Yan et al.3 conducted a cohort study with 116 pregnant patients with SARS-CoV-2 infection who delivered 100 babies. Of these neonates, 86 tested negative for SARS-CoV-2 via nasopharyngeal swab testing. An analysis by 3 major Harvard-affiliated hospitals showed that among 149 of 159 newborns (94%) that underwent testing for SARS-CoV-2 within 24 hours of delivery, none showed a positive result for SARS-CoV-2 (0/149).9 The largest cohort study was from the United Kingdom, which included 427 pregnant women with SARS-CoV-2 infection. In that study, 12 of 244 neonates who were tested by nasopharyngeal swabbing after birth were positive for SARS-CoV-2 (12/244); 6 of them were tested within 12 hours of birth.10 A systematic review and meta-analysis that included 38 cohort or case series studies showed that a pooled proportion of 3.2% for vertical transmission through testing 936 neonatal nasopharyngeal SARS-CoV-2 RNA, either immediately after birth or within 48 h of birth.11 A recent meta-analysis that included 206 cohort studies and 266 case series and case reports showed that in cohort studies, 1.8% of the 14,271 babies born to mothers with SARS-CoV-2 infection had positive results for SARS-CoV-2 based on reverse-transcriptase polymerase chain reaction (RT-PCR) analysis after birth. When the analysis was limited to babies tested in the first 24 hours after birth, the positivity rate was 0.9%. When combined the cohort studies with case series and case reports to further assess the timing of mother-to-child transmission based on the in utero exposure testing and viral persistence testing according to the categorization of World Health Organization (WHO) classification system.12 The results showed that of the 536 SARS-CoV-2–positive babies with sufficient data to apply the WHO classification system for timing of exposure and likelihood of infection, 14 were categorized as having confirmed mother-to-child transmission: seven with in utero transmission (448 assessed), two with intrapartum transmission (18 assessed), and five with early postnatal exposure (70 assessed).13
Evidence of SARS-CoV-2 intrauterine vertical transmission
Since the onset of the pandemic, worldwide efforts were made to explore the possibility of vertical transmission of SARS-CoV-2. The first study from China reported a retrospective cohort of 9 pregnant women with SARS-CoV-2 infection, by RT-PCR analyses of the virus, on babies born to mothers with SARS-CoV-2 infection and their paired amniotic fluid and cord blood. The study indicated no evidence for intrauterine vertical transmission in late pregnancy.14 Subsequently, more studies have reported similar results and failed to demonstrate the intrauterine vertical transmission of SARS-CoV-2, including negative testing in newborn’s nasopharyngeal swab, placental tissues, umbilical cord blood, amniotic fluid, and vaginal swabs.3,4,15,16 However, with the increasing number of published studies on SARS-CoV-2 infection during pregnancy, few cases have suggested probable intrauterine vertical transmission of SARS-CoV-2. However, most reports have been based on single positive results of neonatal nasopharyngeal SARS-CoV-2 detected by RT-PCR tests with significant differences in sample collection times.8,17–19 Thus, although strict isolation measures were undertaken for neonates, the lag time to neonatal nasopharyngeal swab raises the possibility of postnatal transmission. However, several published literatures have described the detection of SARS-CoV-2 in intrauterine tissue samples such as amniotic fluid, placenta, and umbilical cord plasma,20–29 which further supports the hypothesis that, even uncommon, there may be intrauterine vertical transmission of SARS-CoV-2.

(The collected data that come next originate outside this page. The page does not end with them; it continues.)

theorem State.writeInLen_idle {s : State} (h : s.engState = .idle) (w : Word) :
    s.writeInLen w = { s with inLen := w } := by
  simp [State.writeInLen, h]

theorem State.writeInLen_busy {s : State} (h : s.engState = .busy) (w : Word) : s.writeInLen w = s := by
  simp [State.writeInLen, h]

theorem State.issue_encode {s : State} (h : s.engState = .idle) (i : Instr) :
    s.issue (encode i) = s.accept (encode i) := by
  simp [State.issue, h]

/-- Settles O24: the lock is `writeInLen`, the latch is `accept`, and a command keeps IN_LEN by its frame. -/
theorem inLenRegister : Obligations.InLenRegister := by
  unfold Obligations.InLenRegister
  intro s w rest
  refine ⟨fun h hs => ?_, fun h hs => ?_, fun h => step_read_reg rfl h, fun i h hs => ⟨_, step_write_reg h, ?_⟩,
    fun i t h => ?_⟩
  · rw [step_write_reg h, State.writeReg, State.writeInLen_idle (by simpa using hs)]
    rfl
  · rw [step_write_reg h, State.writeReg, State.writeInLen_busy (by simpa using hs)]
    rfl
  · rw [State.writeReg, State.issue_encode (by simpa using hs)]
    simp
  · obtain ⟨-, -, hlen, -⟩ := exec_frame h
    exact hlen

/-! ### The results of a command (10_state.md R26, R32) -/

/-- What a completion reports and offers is fixed by the end of the body, not by the state it writes to (R103). -/
theorem State.complete_results (s s' : State) (c : Command) (b : BodyEnd) :
    (s'.complete c b).err = (s.complete c b).err ∧ (s'.complete c b).errIndex = (s.complete c b).errIndex ∧
      (s'.complete c b).outLen = (s.complete c b).outLen ∧
      ∀ j, j < (s.complete c b).outLen.toNat → (s'.complete c b).outElem j = (s.complete c b).outElem j := by
  cases b with
  | success out d =>
    refine ⟨rfl, rfl, rfl, fun j hj => ?_⟩
    have hout : j < out.length := lt_of_lt_of_le hj (by simpa [State.complete] using Nat.mod_le _ _)
    simp only [State.complete, State.completeOk_outElem, dif_pos hout]
  | error e d => exact ⟨rfl, rfl, rfl, fun j hj => absurd hj (Nat.not_lt_zero j)⟩

/-- The readbacks a completion writes for a command with a dictionary (R81, R93). -/
theorem State.complete_dict (s : State) {c : Command} (hc : c.hasDict = true) (b : BodyEnd) :
    (s.complete c b).dictSize = BitVec.ofNat 32 b.dict.size ∧
      (s.complete c b).dictResets = BitVec.ofNat 32 b.dict.resets := by
  cases b <;> simp [State.complete, Command.readback, hc, BodyEnd.dict]

/-- Settles O40: both states run the command to the same end of its body. -/
theorem resultDependsOnlyOnInput : Obligations.ResultDependsOnlyOnInput := by
  unfold Obligations.ResultDependsOnlyOnInput
  intro i s s' t x _ hparams hx hx' ht
  obtain rfl : s.complete (commandOf i) ((commandOf i).run s.params x) = t := by
    simpa [exec_of_hasInput hx] using ht
  have ht' := exec_of_hasInput (i := i) hx'
  rw [hparams] at ht'
  obtain ⟨herr, hidx, hlen, helem⟩ :=
    State.complete_results s s' (commandOf i) ((commandOf i).run s.params x)
  refine ⟨_, ht', herr, hidx, hlen, helem, fun hu => ?_⟩
  have hc : (commandOf i).hasDict = true := (commandOf_hasDict i).trans hu
  obtain ⟨hsize, hresets⟩ := s.complete_dict hc ((commandOf i).run s.params x)
  obtain ⟨hsize', hresets'⟩ := s'.complete_dict hc ((commandOf i).run s.params x)
  exact ⟨hsize'.trans hsize.symm, hresets'.trans hresets.symm⟩

/-- DICT_SIZE after any command with a dictionary (R32). -/
theorem exec_dictSize_range {i : Instr} {s t : State} (hu : usesDict i = true) (h : exec i s = .next t) :
    256 ≤ t.dictSize.toNat ∧ t.dictSize.toNat ≤ 4096 := by
  obtain ⟨b, ⟨⟨hge, hle, -⟩, -⟩, rfl⟩ := exec_bounded h
  rw [(s.complete_dict ((commandOf_hasDict i).trans hu) b).1, BitVec.toNat_ofNat]
  omega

Shende et al. reported a pregnant woman tested positive for SARS-CoV-2 at 8 weeks of gestation, despite being symptomless. At 13 weeks of gestation, the ultrasound indicated fetal demise and the patient underwent dilation and curettage. SARS-CoV-2 RNA was detected in the placenta cells. In addition, viral RNA was found in the amniotic fluid and the Spike proteins of SARS-CoV-2 were immunolocalized in cytotrophoblast and syncytiotrophoblast cells of the placental villi. However, in this case, no fetal tissue was available for testing of viral particles.20 Valdespino et al.21 reported a case of spontaneous twin abortion in early pregnancy from a SARS-CoV-2 infected symptomatic mother. RT-PCR of the placenta, kidneys, and lungs for SARS-CoV-2 of 1 fetus was positive, confirmed by immunofluorescence and electron microscopy.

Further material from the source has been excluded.